— Material shown —
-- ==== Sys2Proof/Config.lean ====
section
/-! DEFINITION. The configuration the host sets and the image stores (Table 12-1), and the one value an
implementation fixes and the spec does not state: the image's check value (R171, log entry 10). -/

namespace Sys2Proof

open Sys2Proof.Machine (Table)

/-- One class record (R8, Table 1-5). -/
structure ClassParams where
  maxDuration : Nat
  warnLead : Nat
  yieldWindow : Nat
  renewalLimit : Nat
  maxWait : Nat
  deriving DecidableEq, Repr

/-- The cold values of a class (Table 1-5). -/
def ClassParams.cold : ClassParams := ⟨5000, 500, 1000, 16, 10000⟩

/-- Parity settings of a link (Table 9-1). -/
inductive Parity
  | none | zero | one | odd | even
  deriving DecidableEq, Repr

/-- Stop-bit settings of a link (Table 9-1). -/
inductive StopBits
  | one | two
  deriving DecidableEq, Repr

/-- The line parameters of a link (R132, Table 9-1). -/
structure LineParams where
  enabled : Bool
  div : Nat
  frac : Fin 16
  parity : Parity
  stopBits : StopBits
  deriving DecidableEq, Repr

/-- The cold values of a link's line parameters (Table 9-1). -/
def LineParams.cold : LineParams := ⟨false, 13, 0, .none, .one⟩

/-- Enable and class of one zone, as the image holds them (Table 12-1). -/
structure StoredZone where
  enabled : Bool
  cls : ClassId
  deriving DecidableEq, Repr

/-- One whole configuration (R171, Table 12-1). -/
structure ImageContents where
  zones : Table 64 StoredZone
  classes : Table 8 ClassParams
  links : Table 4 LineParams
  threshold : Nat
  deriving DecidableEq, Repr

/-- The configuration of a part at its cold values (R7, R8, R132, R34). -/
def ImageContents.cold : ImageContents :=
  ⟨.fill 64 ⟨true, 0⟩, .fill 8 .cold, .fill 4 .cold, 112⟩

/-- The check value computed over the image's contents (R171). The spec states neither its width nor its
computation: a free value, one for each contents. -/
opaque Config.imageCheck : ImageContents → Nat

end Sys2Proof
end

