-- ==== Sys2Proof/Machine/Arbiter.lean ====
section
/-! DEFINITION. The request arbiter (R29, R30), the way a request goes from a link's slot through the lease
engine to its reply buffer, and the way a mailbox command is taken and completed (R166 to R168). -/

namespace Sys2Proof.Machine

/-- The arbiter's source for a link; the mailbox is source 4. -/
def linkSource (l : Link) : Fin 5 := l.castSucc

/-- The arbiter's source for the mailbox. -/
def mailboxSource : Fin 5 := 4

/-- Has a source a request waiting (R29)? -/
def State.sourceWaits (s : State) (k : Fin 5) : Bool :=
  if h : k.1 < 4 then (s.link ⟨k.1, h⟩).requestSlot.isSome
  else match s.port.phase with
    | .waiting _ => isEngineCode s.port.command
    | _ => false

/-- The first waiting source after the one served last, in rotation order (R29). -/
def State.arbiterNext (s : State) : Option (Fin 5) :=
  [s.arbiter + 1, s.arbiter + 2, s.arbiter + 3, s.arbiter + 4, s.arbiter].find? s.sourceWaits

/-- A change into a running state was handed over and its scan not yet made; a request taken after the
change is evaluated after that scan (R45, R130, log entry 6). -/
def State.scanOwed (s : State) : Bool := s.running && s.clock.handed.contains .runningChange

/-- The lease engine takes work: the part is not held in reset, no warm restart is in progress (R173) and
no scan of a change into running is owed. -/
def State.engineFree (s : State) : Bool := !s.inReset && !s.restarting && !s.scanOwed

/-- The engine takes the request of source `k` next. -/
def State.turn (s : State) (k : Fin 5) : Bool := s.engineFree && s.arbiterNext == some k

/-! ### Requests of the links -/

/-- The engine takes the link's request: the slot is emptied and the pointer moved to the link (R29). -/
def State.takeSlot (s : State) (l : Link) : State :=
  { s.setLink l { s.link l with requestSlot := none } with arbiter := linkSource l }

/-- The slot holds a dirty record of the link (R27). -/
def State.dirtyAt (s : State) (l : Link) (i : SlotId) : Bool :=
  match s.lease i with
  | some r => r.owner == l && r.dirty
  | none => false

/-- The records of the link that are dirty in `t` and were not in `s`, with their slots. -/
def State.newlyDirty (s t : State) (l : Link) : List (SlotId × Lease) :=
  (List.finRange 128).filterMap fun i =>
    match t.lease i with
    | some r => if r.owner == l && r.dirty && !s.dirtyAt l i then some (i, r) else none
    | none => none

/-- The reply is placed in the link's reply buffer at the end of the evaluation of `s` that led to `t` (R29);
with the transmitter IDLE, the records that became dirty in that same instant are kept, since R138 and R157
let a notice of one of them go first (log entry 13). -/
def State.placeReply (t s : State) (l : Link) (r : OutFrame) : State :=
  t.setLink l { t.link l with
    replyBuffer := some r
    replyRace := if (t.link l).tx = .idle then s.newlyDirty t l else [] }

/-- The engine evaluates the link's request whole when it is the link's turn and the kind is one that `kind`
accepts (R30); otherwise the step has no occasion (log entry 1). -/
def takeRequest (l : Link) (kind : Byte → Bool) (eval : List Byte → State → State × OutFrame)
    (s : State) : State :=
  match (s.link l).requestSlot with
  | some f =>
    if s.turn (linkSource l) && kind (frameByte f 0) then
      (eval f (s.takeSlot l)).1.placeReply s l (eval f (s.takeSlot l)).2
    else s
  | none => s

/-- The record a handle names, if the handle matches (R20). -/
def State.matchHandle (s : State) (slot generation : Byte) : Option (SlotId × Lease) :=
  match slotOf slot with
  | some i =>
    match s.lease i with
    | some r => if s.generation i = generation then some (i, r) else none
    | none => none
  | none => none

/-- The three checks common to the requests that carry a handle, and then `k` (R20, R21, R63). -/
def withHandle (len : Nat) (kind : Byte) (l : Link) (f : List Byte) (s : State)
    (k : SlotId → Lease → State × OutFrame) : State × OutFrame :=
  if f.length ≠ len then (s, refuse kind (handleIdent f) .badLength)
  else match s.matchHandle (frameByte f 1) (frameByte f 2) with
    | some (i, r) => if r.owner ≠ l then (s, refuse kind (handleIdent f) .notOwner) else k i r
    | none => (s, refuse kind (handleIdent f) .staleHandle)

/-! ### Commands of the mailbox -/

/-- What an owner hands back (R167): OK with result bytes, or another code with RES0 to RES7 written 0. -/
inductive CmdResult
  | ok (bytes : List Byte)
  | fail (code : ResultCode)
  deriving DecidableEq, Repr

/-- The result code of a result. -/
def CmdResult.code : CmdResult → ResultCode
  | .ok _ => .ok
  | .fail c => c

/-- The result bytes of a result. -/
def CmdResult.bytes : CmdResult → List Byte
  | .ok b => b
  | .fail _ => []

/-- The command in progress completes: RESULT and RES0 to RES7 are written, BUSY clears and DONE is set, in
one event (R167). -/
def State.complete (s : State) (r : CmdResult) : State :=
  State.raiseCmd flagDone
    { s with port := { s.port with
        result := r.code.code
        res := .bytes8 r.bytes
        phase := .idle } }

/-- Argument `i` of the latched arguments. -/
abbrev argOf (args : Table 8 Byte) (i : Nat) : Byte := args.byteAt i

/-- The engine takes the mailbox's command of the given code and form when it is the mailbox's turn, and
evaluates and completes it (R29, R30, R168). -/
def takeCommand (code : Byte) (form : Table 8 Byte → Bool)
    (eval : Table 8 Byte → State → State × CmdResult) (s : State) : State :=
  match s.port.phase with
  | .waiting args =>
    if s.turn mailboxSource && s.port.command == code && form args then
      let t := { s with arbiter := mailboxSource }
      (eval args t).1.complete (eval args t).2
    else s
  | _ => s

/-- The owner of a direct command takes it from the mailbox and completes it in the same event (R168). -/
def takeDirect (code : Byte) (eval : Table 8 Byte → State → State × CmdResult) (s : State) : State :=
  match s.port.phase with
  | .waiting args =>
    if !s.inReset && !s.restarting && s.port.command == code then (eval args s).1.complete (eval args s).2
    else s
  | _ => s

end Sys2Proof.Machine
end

— Activity —
Every line above in which the word "generation" is present must be copied into the answer.

— Output below —
def State.matchHandle (s : State) (slot generation : Byte) : Option (SlotId × Lease) :=
    | some r => if s.generation i = generation then some (i, r) else none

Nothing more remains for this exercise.